__What the task requires__
In the entries below, which lines run from the one containing "n != 0 && (IForm.ofOpcode" to the one containing "theorem test_asm_lb : asmText"? Copy exactly those lines, ends included, and no others.

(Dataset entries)
[Start of Attachment]
-- ==== Sys2Proof/Tests/Slice0.lean ====
section
/-! SUPPORT. Tests: the WellFormed smoke, words written out from the encodings, one step of each
instruction, and for every statement with hypotheses a state that meets them. Expected values are from
95_test_vectors.md (V<n>, S<n>) or computed by hand from the rule named. -/

namespace Sys2Proof.Tests

open Sys2Proof.Machine

/-! ### States -/

/-- START_PC and MEM_SIZE of 95_test_vectors.md; of its MEM_INIT only the first 32 cells, zero above. -/
def fixture : Params :=
  { startPC := 0x70000, memTop := 0x3FF, memInit := (List.range 32).map (BitVec.ofNat 8) }

/-- The reset state of the fixture. -/
def base : State := State.resetWith fixture [] []

/-- A running core with an `add $9` in EX, a `lb $7, 8($0)` in MEM and a `sub $12` in WB. -/
def busy : State :=
  { base with
    ifid := .both { instruction := 0x014B4820, incrPC := some 0x70014 }
    idex := .both
      { ctrl := .active ctrlR, sEOffset := none, function := some functAdd, writeReg_15_11 := 9,
        writeReg_20_16 := 11, readReg1Value := 0x10A, readReg2Value := 0x10B, incrPC := 0x70010 }
    exmem := .both
      { ctrl := .active ctrlLoad.passEX, aluResult := 0x8, writeRegNum := some 7, sWValue := 0x107,
        incrPC := 0x7000C, branchTarget := none, zero := none }
    memwb := .both
      { ctrl := .active ctrlR.passEX.passMEM, lWDataValue := none, aluResult := 0xFFFFFFFF,
        writeRegNum := some 12 }
    cycle := 6 }

/-- A core with a store of `0x102` to `address` in MEM (V46 with another address). -/
def storing (address : Word) : State :=
  { base with
    exmem := .both
      { ctrl := .active ctrlStore.passEX, aluResult := address, writeRegNum := none,
        sWValue := 0x102, incrPC := 0x70004, branchTarget := none, zero := none } }

/-- A core with these contents in ID/EX. -/
def executing (d : IDEX) : State := { base with idex := .both d }

/-- A core whose MEM/WB would write a register with no destination named (V74). -/
def corruptWB : State :=
  { base with
    memwb := .both
      { ctrl := .active { memToReg := none, regWrite := true }, lWDataValue := none, aluResult := 0,
        writeRegNum := some 1 } }

/-- The state an outcome gives. -/
def after (o : Host.Outcome State Fault Refusal) : State :=
  match o with
  | .next t => t
  | _ => base

/-! ### WellFormed: one ill-formed term for each end of the range (R80), in every form that has one -/

theorem test_wf_displacement_too_large : ¬ WellFormed (.lb 4 8 32768) := by decide
theorem test_wf_displacement_too_small : ¬ WellFormed (.sw 4 8 (-32769)) := by decide
theorem test_wf_lw_refused : ¬ WellFormed (.lw 4 8 32768) := by decide
theorem test_wf_sb_refused : ¬ WellFormed (.sb 4 8 65535) := by decide
theorem test_wf_beq_refused : ¬ WellFormed (.beq 0 0 32768) := by decide
theorem test_wf_bne_refused : ¬ WellFormed (.bne 1 2 (-32769)) := by decide
theorem test_wf_range_ends : WellFormed (.lb 4 8 (-32768)) ∧ WellFormed (.lb 4 8 32767) := by decide

/-! ### Decoding: words written out bit by bit from the `encoding` strings of opcode_table.json -/

theorem test_decode_add :
    decode 0b000000_01010_01011_01001_00000_100000 = .ok (.add 9 10 11 0) := by decide
theorem test_decode_add_shamt :
    decode 0b000000_01010_01011_01001_00001_100000 = .ok (.add 9 10 11 1) := by decide
theorem test_decode_sub :
    decode 0b000000_01001_01000_01100_00000_100010 = .ok (.sub 12 9 8 0) := by decide
theorem test_decode_lb :
    decode 0b100000_01000_00100_1111111111111100 = .ok (.lb 4 8 (-4)) := by decide
theorem test_decode_lw :
    decode 0b100011_00000_00110_0000000000000000 = .ok (.lw 6 0 0) := by decide
theorem test_decode_sb :
    decode 0b101000_01000_00010_0000000000000000 = .ok (.sb 2 8 0) := by decide
theorem test_decode_sw :
    decode 0b101011_00000_00101_0000000000010000 = .ok (.sw 5 0 16) := by decide
theorem test_decode_beq :
    decode 0b000100_00000_00000_0000000000000100 = .ok (.beq 0 0 4) := by decide
theorem test_decode_bne :
    decode 0b000101_00001_00010_1111111111111111 = .ok (.bne 1 2 (-1)) := by decide
theorem test_decode_nop : decode 0 = .ok .nop := by decide
theorem test_decode_zero_opcode_is_not_nop : decode 1 = .error (.unknownFunction 1) := by decide
theorem test_decode_jump_rejected : decode 0x08000000 = .error (.unknownOpcode 2) := by decide
theorem test_decodeTableWord : decodeTableWord 32 0xA1020000 = some (.sb 2 8 0) := by decide
theorem test_encode_bne : encode (.bne 1 2 (-1)) = 0x1422FFFF := by decide

/-- R81: 57 opcodes raise `DecodeError`. -/
theorem test_unknown_opcodes_count :
    ((List.range 64).filter fun n =>
      n != 0 && (IForm.ofOpcode (BitVec.ofNat 6 n)).isNone).length = 57 := by decide

/-- R86, R87: the example of the assembler syntax. -/
theorem test_asm_add : asmText (.add 9 10 11 0) = "add $t1, $t2, $t3" := by decide
theorem test_asm_lb : asmText (.lb 4 8 (-4)) = "lb $a0, -4($t0)" := by decide
theorem test_regOfName : regOfName "$ra" = some 31 ∧ regOfName "$7" = some 7 := by decide
theorem test_immOperand : immOperand 0xFFFC = some (-4) ∧ immOperand 0x10000 = none := by decide

/-! ### One step of each instruction -/

/-- S3: `add $t1,$t2,$t3` in ID. -/
theorem test_add_in_ID :
    (after (exec (.add 9 10 11 0) base)).idex.read.readReg2Value = 0x10B ∧
    (after (exec (.add 9 10 11 0) base)).idex.read.writeReg_15_11 = 9 := by decide
/-- V22: signed overflow wraps. -/
theorem test_add_wraps :
    alu ctrlR { IDEX.reset with
      function := some 0x20, readReg1Value := 0x7FFFFFFF, readReg2Value := 1 } = .ok 0x80000000 := by
  decide
theorem test_sub_in_ID : (after (exec (.sub 12 9 8 0) base)).idex.read.function = some 0x22 := by
  decide
/-- V28: the operand order is r1 - r2. -/
theorem test_sub_order :
    alu ctrlR { IDEX.reset with
      function := some 0x22, readReg1Value := 0x108, readReg2Value := 0x109 } = .ok 0xFFFFFFFF := by
  decide
/-- V15: the negative displacement. -/
theorem test_lb_in_ID :
    (after (exec (.lb 4 8 (-4)) base)).idex.read.sEOffset = some 0xFFFFFFFC := by decide
/-- R113: the `lb` in MEM loads cell 8 while another word is in ID. -/
theorem test_lb_in_MEM : (after (exec .nop busy)).memwb.read.lWDataValue = some 8 := by decide
theorem test_lw_in_ID : (after (exec (.lw 6 0 0) base)).idex.read.ctrl = .active ctrlLoad := by decide
/-- S5: `sb $2, 0($8)` in ID, as a step from the placed word. -/
theorem test_sb_in_ID :
    (after (step (base.withFetchWord 32 0xA1020000))).idex.read =
      { ctrl := .active ctrlStore, sEOffset := some 0, function := none, writeReg_15_11 := 0,
        writeReg_20_16 := 2, readReg1Value := 0x108, readReg2Value := 0x102,
        incrPC := 0x70004 } := by decide
/-- V46: the low byte is stored, and the next cell keeps MEM_INIT. -/
theorem test_sb_in_MEM :
    (after (exec .nop (storing 0x10))).readByte 0x10 = 0x02 ∧
    (after (exec .nop (storing 0x10))).readByte 0x11 = 0x11 := by decide
theorem test_sw_in_ID : (after (exec (.sw 5 0 16) base)).idex.read.sEOffset = some 16 := by decide
/-- V14: `bne $1,$2,-1` in ID, the raw bits of the immediate among its fields. -/
theorem test_bne_in_ID :
    (after (exec (.bne 1 2 (-1)) base)).idex.read.writeReg_15_11 = 31 ∧
    (after (exec (.bne 1 2 (-1)) base)).idex.read.readReg1Value = 0x101 := by decide
/-- V50: fetch goes on in sequence. -/
theorem test_beq_in_ID :
    (after (exec (.beq 0 0 4) busy)).ifid.read.incrPC = some 0x70018 := by decide
/-- R106: the other ID/EX fields hold. -/
theorem test_nop_in_ID :
    (after (exec .nop busy)).idex.read = { busy.idex.read with ctrl := .noOp } := by decide
/-- R117, R122: WB writes x[12] in the cycle in which ID still reads the old x[12]. -/
theorem test_WB_after_ID :
    (after (exec (.add 1 12 12 0) busy)).x.read 12 = 0xFFFFFFFF ∧
    (after (exec (.add 1 12 12 0) busy)).idex.read.readReg1Value = 0x10C := by decide
/-- V72: ID's fault comes before MEM's. -/
theorem test_fault_priority :
    (after (step ((storing 0x400).placeInID 0x08000000))).fault = some (.decodeError 2) := by decide
/-- V43: the address is one past the end; nothing of the cycle commits. -/
theorem test_address_fault :
    (after (exec .nop (storing 0x400))).fault = some (.memoryAddressError 0x400) ∧
    (after (exec .nop (storing 0x400))).cycle = 1 := by decide
/-- V74, V75. -/
theorem test_inconsistent :
    (after (exec .nop corruptWB)).fault = some (.inconsistentControl .wb) ∧
    (after (exec .nop (executing { IDEX.reset with
      ctrl := .active ctrlR, function := none }))).fault = some (.inconsistentControl .ex) := by
  decide
/-- R200: the code numbers. -/
theorem test_fault_codes :
    (FaultRecord.decodeError 2).code = 1 ∧ (FaultRecord.unknownFunction 0x21).code = 2 ∧
    (FaultRecord.memoryAddressError 0).code = 3 ∧ (FaultRecord.inconsistentControl .ex).code = 4 := by
  decide
/-- V61: incrPC wraps. -/
theorem test_incrPC_wraps :
    (ifStage (State.resetWith { fixture with startPC := 0xFFFFFFFC } [] [])).incrPC = some 0 := by
  decide
/-- R119: one record for one committed cycle, numbered 1. -/
theorem test_record :
    (after (step base)).trace.map (fun r => r.cycle) = [1] ∧ (after (step base)).cycle = 2 := by decide
/-- R243: a reset edge in mid-run. -/
theorem test_reset_edge :
    after (step { busy with halted := true, inputs := [{ rst := true, instrIn := 5 }] }) = base := by
  decide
[End of Attachment]
__Answer to this problem__
      n != 0 && (IForm.ofOpcode (BitVec.ofNat 6 n)).isNone).length = 57 := by decide

/-- R86, R87: the example of the assembler syntax. -/
theorem test_asm_add : asmText (.add 9 10 11 0) = "add $t1, $t2, $t3" := by decide
theorem test_asm_lb : asmText (.lb 4 8 (-4)) = "lb $a0, -4($t0)" := by decide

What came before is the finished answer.